Robert Grubbs, President and CEO, said, "Strong fourth quarter
results completed a series of record-setting quarters leading to
a record year in terms of sales and earnings.  While solid
underlying conditions in all of the markets we serve enhanced
this performance, it was our consistent execution of our
strategy to expand our product and service offerings that drove
the all-time results.  In 2007, we will continue to focus on
improving our operating performance by consistently providing
customers with the products and services they value in each of
the end markets we serve."

Fourth Quarter Results

For the three-month period ended Dec. 29, 2006, sales of
US$1.30 billion produced net income of US$52.4 million.  
Included in the current year's fourth quarter results were sales
of US$23.5 million from the acquisitions of IMS and MFU in May
and October 2006, respectively.  The current quarter includes
net income of US$4.2 million primarily related to tax benefits
associated with its foreign operations.  Included in the net
income associated with these tax benefits is US$800,000 of
interest expense that is reflected as a part of the other, net
line in the accompanying income statement.

In the prior year period, sales of US$1.03 billion generated net
income of US$20.1 million.  The year ago quarter included an
incremental tax provision of US$7.7 million related to the
repatriation of accumulated foreign earnings under the American
Jobs Creation Act.

Operating income in the fourth quarter increased 65% to US$90.4
million as compared to US$54.7 million in the year ago quarter.  
For the latest quarter, operating margins were 7% as compared to
5.3% in the fourth quarter of 2005.

Twelve-Month Results

For the twelve-month period ended Dec. 29, 2006, sales of
US$4.94 billion produced net income of US$209.3 million.  When
compared to the twelve months of the prior year, 2006 sales were
favorably affected by US$191.2 million related to the
acquisitions of Infast in July 2005, IMS in May 2006 and MFU in
October 2006.

In addition to the previously discussed tax benefits recorded in
this year's fourth quarter associated with the company's foreign
operations, the twelve-month results include US$22.8 million, or
53 cents per diluted share, of income primarily associated with
a refund from the U.S. Internal Revenue Service.  This refund
was the result of the final settlement of income taxes covering
the period of 1996 through 1998.  The interest income portion of
this settlement of US$7.7 million (after-tax impact of US$4.7
million) is reflected on the income statement in the other, net
line.  The remaining portion of the settlement is recorded as an
US$18.1 million reduction to the tax provision.

In the prior year period, sales of US$3.85 billion produced net
income of US$90 million.  The results in 2005 were negatively
affected by the incremental tax provision related to the
repatriation of foreign earnings, as described above.

Operating income for the twelve months of fiscal 2006 increased
78% to US$337.1 million as compared to US$189.4 million in the
year ago period.  Operating margins in the twelve months of 2006
were 6.8% as compared to 4.9% in the prior year period.

                 Fourth Quarter Sales Trends

Commenting on fourth quarter sales trends, Mr.
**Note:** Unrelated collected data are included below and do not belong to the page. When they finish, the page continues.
-- ==== Sys2Proof/Tests/Slice0.lean ====
section
/-! SUPPORT. The tests of the model: operands that the well-formedness check refuses, and for each statement of the certificate a
state and operands that meet its hypotheses, named after the statement. -/

set_option autoImplicit false
set_option Elab.async false

namespace Sys2Proof.Tests
open Sys2Proof Sys2Proof.Machine

/-- A request that is served, with what else is asked of the state in which it runs. -/
theorem servedWit {dt : Nat} {r : Req} {rc : Bool} {k : Nat} {s : State} {P : State → Prop} (h : (hears (tick dt s) r.peer = true ∧
    freshSlot (tick dt s) r = some k ∧ ((servedState dt r k s).sess k).tickReqs ≤ 32 ∧ barred (servedState dt r k s) rc = false) ∧
    P (servedState dt r k s)) : ∃ u, Served dt r rc k s u ∧ P u :=
  ⟨_, ⟨h.1.1, h.1.2.1, rfl, h.1.2.2.1, h.1.2.2.2⟩, h.2⟩

theorem servedWit0 {dt : Nat} {r : Req} {rc : Bool} {k : Nat} {s : State} (h : (hears (tick dt s) r.peer = true ∧
    freshSlot (tick dt s) r = some k ∧ ((servedState dt r k s).sess k).tickReqs ≤ 32 ∧ barred (servedState dt r k s) rc = false)) :
    ∃ u, Served dt r rc k s u :=
  ⟨_, h.1, h.2.1, rfl, h.2.2.1, h.2.2.2⟩

/-- A CMD_START that is served and starts. -/
theorem startsWit {dt : Nat} {r : Req} {rc : Bool} {k : Nat} {s : State} {j idx role : Nat} {op : Op} {h : Nat} {P : State → Prop}
    (w : (hears (tick dt s) r.peer = true ∧ freshSlot (tick dt s) r = some k ∧ ((servedState dt r k s).sess k).tickReqs ≤ 32 ∧
      barred (servedState dt r k s) rc = false) ∧
      (role ≤ ((servedState dt r k s).sess j).role ∧ (isWheeler (servedState dt r k s) = false ∨ chipLocalCmd idx = true) ∧
        ((servedState dt r k s).axis.supervisorLost = false ∨ supervisorRuns idx = false) ∧ freeSlot (servedState dt r k s) = some h ∧
        (needsMover op = false ∨ moversUsed (servedState dt r k s) < 96)) ∧ P (servedState dt r k s)) :
    ∃ u, Served dt r rc k s u ∧ Starts j idx role op h u ∧ P u :=
  servedWit ⟨w.1, ⟨w.2.1.1, w.2.1.2.1, w.2.1.2.2.1, w.2.1.2.2.2.1, w.2.1.2.2.2.2⟩, w.2.2⟩

theorem startsWit0 {dt : Nat} {r : Req} {rc : Bool} {k : Nat} {s : State} {j idx role : Nat} {op : Op} {h : Nat}
    (w : (hears (tick dt s) r.peer = true ∧ freshSlot (tick dt s) r = some k ∧ ((servedState dt r k s).sess k).tickReqs ≤ 32 ∧
      barred (servedState dt r k s) rc = false) ∧
      (role ≤ ((servedState dt r k s).sess j).role ∧ (isWheeler (servedState dt r k s) = false ∨ chipLocalCmd idx = true) ∧
        ((servedState dt r k s).axis.supervisorLost = false ∨ supervisorRuns idx = false) ∧ freeSlot (servedState dt r k s) = some h ∧
        (needsMover op = false ∨ moversUsed (servedState dt r k s) < 96))) :
    ∃ u, Served dt r rc k s u ∧ Starts j idx role op h u :=
  servedWit ⟨w.1, w.2.1, w.2.2.1, w.2.2.2.1, w.2.2.2.2.1, w.2.2.2.2.2⟩

/-- The state in which a WRITE of these entries takes effect. -/
def passState (dt : Nat) (r : Req) (es : List Entry) (k : Nat) (s : State) : State :=
  (arbitrate k r (objectKeys es) false (servedState dt r k s)).2

/-- A WRITE that is served and passes. -/
theorem wpWit {dt : Nat} {r : Req} {es : List Entry} {k : Nat} {s : State} {P : State → Prop}
    (h : (hears (tick dt s) r.peer = true ∧ freshSlot (tick dt s) r = some k ∧ ((servedState dt r k s).sess k).tickReqs ≤ 32 ∧
      barred (servedState dt r k s) false = false) ∧ ((arbitrate k r (objectKeys es) false (servedState dt r k s)).1 = none ∧ (1 ≤ es.length ∧ es.length ≤ 64) ∧
      judgeEntries (passState dt r es k s) es (claimsOfTick (passState dt r es k s)) ((passState dt r es k s).sess k).id
        ((passState dt r es k s).sess k).role false es 0 = none) ∧ P (passState dt r es k s)) : ∃ v, WritePasses dt r es k s v ∧ P v :=
  ⟨_, ⟨servedWit ⟨h.1, Prod.ext h.2.1.1 rfl⟩, h.2.1.2.1, h.2.1.2.2⟩, h.2.2⟩

theorem wpWit0 {dt : Nat} {r : Req} {es : List Entry} {k : Nat} {s : State}
    (h : (hears (tick dt s) r.peer = true ∧ freshSlot (tick dt s) r = some k ∧ ((servedState dt r k s).sess k).tickReqs ≤ 32 ∧
      barred (servedState dt r k s) false = false) ∧ ((arbitrate k r (objectKeys es) false (servedState dt r k s)).1 = none ∧ (1 ≤ es.length ∧ es.length ≤ 64) ∧
      judgeEntries (passState dt r es k s) es (claimsOfTick (passState dt r es k s)) ((passState dt r es k s).sess k).id
        ((passState dt r es k s).sess k).role false es 0 = none)) : ∃ v, WritePasses dt r es k s v :=
  ⟨_, servedWit ⟨h.1, Prod.ext h.2.1 rfl⟩, h.2.2.1, h.2.2.2⟩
Grubbs said,
"Sales in the fourth quarter grew at a year-over-year organic
rate of 22% after adjusting for the IMS and MFU acquisitions and
the favorable foreign exchange impact of US$25.3 million.  This
growth rate clearly exceeded our target of 8 to 12%, as we again
saw very strong customer demand across a broad mix of our
business."

Mr. Grubbs continued, "The factors driving our organic growth
were consistent with those we have seen the past few quarters.  
In the most recent quarter, we again saw very strong larger
project business, particularly as it relates to data center
builds in the enterprise cabling market and energy and natural
resources customers within the electrical wire & cable market.  
At the same time, we have continued to experience strong growth
in the security and OEM markets.  Lastly, copper prices
continued to contribute to our organic growth in the most recent
quarter.  During the quarter, market-based copper prices
averaged approximately US$3.20 per pound, compared to US$2.03
per pound in the year ago fourth quarter and US$3.54 per pound
in the third quarter of 2006.  We estimate that the higher
copper prices accounted for US$58.4 million of our year-on-year
quarterly increase in sales within the electrical wire & cable
market.  After taking out the estimated impact of copper prices,
the IMS and MFU acquisitions and foreign exchange, however, we
were still able to grow sales by 16% over the prior year fourth
quarter."

"Specifically, in North America we saw year-over-year sales grow
by 23% to US$918.5 million in the most recent quarter.  In
addition to strong end-market demand, North American sales were
up US$4.8 million due to the stronger Canadian dollar,
US$12.5 million from the acquisition of IMS, and higher copper
prices added US$53.6 million," commented Mr. Grubbs.  "In
Europe, we saw sales climb by 38% compared to the year ago
quarter.  Driving this sales growth were positive exchange rate
differences of US$19.9 million, the October 2006 acquisition of
MFU that added US$10.9 million, and higher copper prices that
added US$4.8 million to the electrical wire & cable business
sales.  Without exchange rate differences, acquisitions, and
copper price benefits, sales in Europe still grew organically by
20% compared to the year ago quarter."

"In the emerging markets of Latin America and Asia Pacific, we
saw a 33% increase in year-on-year sales, with a negligible
impact from currency exchange rate. Growth was particularly
strong in Asia Pacific, which rose over 50% year-on-year,"
continued Mr. Grubbs.

             Fourth Quarter Operating Results

"As a result of very strong sales growth, fourth quarter
operating margins were 7% compared to 5.3% in the year ago
period," said Mr. Grubbs.  "In North America, the 23% sales
growth drove better operating leverage, which generated
operating margins of 8.2% compared to 6.5% in the prior year
fourth quarter.  While strong market conditions and market gains
were the primary drivers of the sales growth and improved
profitability, copper prices again played a meaningful part in
the strong fourth quarter operating results.  As noted, copper
prices added an estimated US$53.6 million to North American
electrical wire & cable sales, which added an estimated US$9.2
million to fourth quarter operating income as compared to the
year ago quarter."

Mr. Grubbs added, "In Europe, operating margins in the most
recent quarter were 2.6% as compared to 1.2% in the year ago
quarter.  This significant improvement in operating margins
reflects the cost leverage we derived from strong organic sales
growth.  Operating results in the quarter did benefit marginally
from higher copper prices, which added an estimated US$400,000
to operating income and 10 basis points to operating margins.
At the same time, operating expenses in the current quarter
included US$1.3 million for the relocation and consolidation of
several facilities and a restructuring of certain pension plans.  
We anticipate that additional expenses for relocation and
consolidation of facilities will be incurred in coming quarters
as we rationalize the infrastructure associated with companies
we have acquired in the past few years.  We are encouraged by
our results, but as we noted in the third quarter, maintaining
consistent organic sales growth will remain a challenge."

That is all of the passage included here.